■ **WHAT YOU HAVE TO DO**
Transcribe the records in full, keeping every word exactly as given.
[[ DATA PROVIDED open ]]
-- ==== Sys2Proof/Syntax.lean ====
section
/-!
DEFINITION. Syntax.lean: the commands and events the block takes, and the operands they carry. An operand is what the
outside (a host, a field node, a ring neighbour, the plant at a ball) supplies with the event; what the spec makes the module
compute is never an operand.
-/
namespace Sys2Proof

/-- Who makes a register access through the fabric (R37): a host command of a session record, the service port (R595), a
function or real-time service on a core, the control engine, or the supervisor SPI port. -/
inductive Src where
  | host (record : Nat)
  | service
  | core
  | engine
  | supervisor
deriving DecidableEq, Repr

/-- The header fields of a host packet that decide how it is taken (R359): the datagram's source, SESSION, SEQUENCE, the TAG
word (CLASS in bits 15:13, the tag in bits 8:0), and RETRY. -/
structure Hdr where
  ip : Nat
  port : Nat
  session : Nat
  seq : Nat
  tagw : Nat
  retry : Bool
deriving DecidableEq, Repr

/-- The pattern of a valid encoder edge (R41, R43). -/
inductive Edge where
  | aLeads
  | bLeads
  | both
deriving DecidableEq, Repr

/-- An edge on the lines of an encoder (R40, R42): its pattern, whether its channel is B, and for how many samples of 10 ns the new
level has been stable. -/
structure LineEdge where
  pat : Edge
  chB : Bool
  samples : Nat
deriving DecidableEq, Repr

/-- A pulse on the Z line of a lane, whose level has been stable for so many samples of 10 ns (R42, R69). -/
structure ZPulse where
  lane : Nat
  samples : Nat
deriving DecidableEq, Repr

/-- An edge on MAINS_SYNC (R70): its direction, and for how many ns the new level has been stable. -/
structure SyncEdge where
  falling : Bool
  stable : Nat
deriving DecidableEq, Repr

/-- The consumer of a word of DRAM (R25); for the reconstruction engine the stack and the byte that the word lies at. -/
inductive MemUser where
  | reconEngine (stack addr : Nat)
  | ledgerParcel (pid : Nat)
  | ledgerLot (index : Nat)
  | coreData (core : Nat)
  | coreCode (core : Nat)
  | bulkRead (record tag : Nat)
deriving DecidableEq, Repr

/-- A read that finds wrong bits, with their number (R23): of a 64-bit word of DRAM for a consumer, or of a 1,024-byte codeword of
NAND in firmware bank 0 or 1 or in a matrix bank. -/
inductive MemErr where
  | word (errors : Nat) (user : MemUser)
  | firmware (errors bank : Nat)
  | matrix (errors : Nat)
deriving DecidableEq, Repr

/-- What one sense channel, or one sensing guard of a burst, measures in a step (R79, R95): its converter's codes before the dwell
with their times, its 1,024 codes of the dwell, and the levels of its output monitor in 0.1 % of range with their times.
Times are in ns from the step's strobe. -/
structure ChSense where
  ch : Nat
  settle : List (Nat × Int)
  dwell : List Int
  monitor : List (Nat × Nat)
deriving DecidableEq, Repr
[[ DATA PROVIDED closed ]]
■ **TASK RESPONSE**
-- ==== Sys2Proof/Syntax.lean ====
section
/-!
DEFINITION. Syntax.lean: the commands and events the block takes, and the operands they carry. An operand is what the
outside (a host, a field node, a ring neighbour, the plant at a ball) supplies with the event; what the spec makes the module
compute is never an operand.
-/
namespace Sys2Proof

/-- Who makes a register access through the fabric (R37): a host command of a session record, the service port (R595), a
function or real-time service on a core, the control engine, or the supervisor SPI port. -/
inductive Src where
  | host (record : Nat)
  | service
  | core
  | engine
  | supervisor
deriving DecidableEq, Repr

/-- The header fields of a host packet that decide how it is taken (R359): the datagram's source, SESSION, SEQUENCE, the TAG
word (CLASS in bits 15:13, the tag in bits 8:0), and RETRY. -/
structure Hdr where
  ip : Nat
  port : Nat
  session : Nat
  seq : Nat
  tagw : Nat
  retry : Bool
deriving DecidableEq, Repr

/-- The pattern of a valid encoder edge (R41, R43). -/
inductive Edge where
  | aLeads
  | bLeads
  | both
deriving DecidableEq, Repr

/-- An edge on the lines of an encoder (R40, R42): its pattern, whether its channel is B, and for how many samples of 10 ns the new
level has been stable. -/
structure LineEdge where
  pat : Edge
  chB : Bool
  samples : Nat
deriving DecidableEq, Repr

/-- A pulse on the Z line of a lane, whose level has been stable for so many samples of 10 ns (R42, R69). -/
structure ZPulse where
  lane : Nat
  samples : Nat
deriving DecidableEq, Repr

/-- An edge on MAINS_SYNC (R70): its direction, and for how many ns the new level has been stable. -/
structure SyncEdge where
  falling : Bool
  stable : Nat
deriving DecidableEq, Repr

/-- The consumer of a word of DRAM (R25); for the reconstruction engine the stack and the byte that the word lies at. -/
inductive MemUser where
  | reconEngine (stack addr : Nat)
  | ledgerParcel (pid : Nat)
  | ledgerLot (index : Nat)
  | coreData (core : Nat)
  | coreCode (core : Nat)
  | bulkRead (record tag : Nat)
deriving DecidableEq, Repr

/-- A read that finds wrong bits, with their number (R23): of a 64-bit word of DRAM for a consumer, or of a 1,024-byte codeword of
NAND in firmware bank 0 or 1 or in a matrix bank. -/
inductive MemErr where
  | word (errors : Nat) (user : MemUser)
  | firmware (errors bank : Nat)
  | matrix (errors : Nat)
deriving DecidableEq, Repr

/-- What one sense channel, or one sensing guard of a burst, measures in a step (R79, R95): its converter's codes before the dwell
with their times, its 1,024 codes of the dwell, and the levels of its output monitor in 0.1 % of range with their times.
Times are in ns from the step's strobe. -/
structure ChSense where
  ch : Nat
  settle : List (Nat × Int)
  dwell : List Int
  monitor : List (Nat × Nat)
deriving DecidableEq, Repr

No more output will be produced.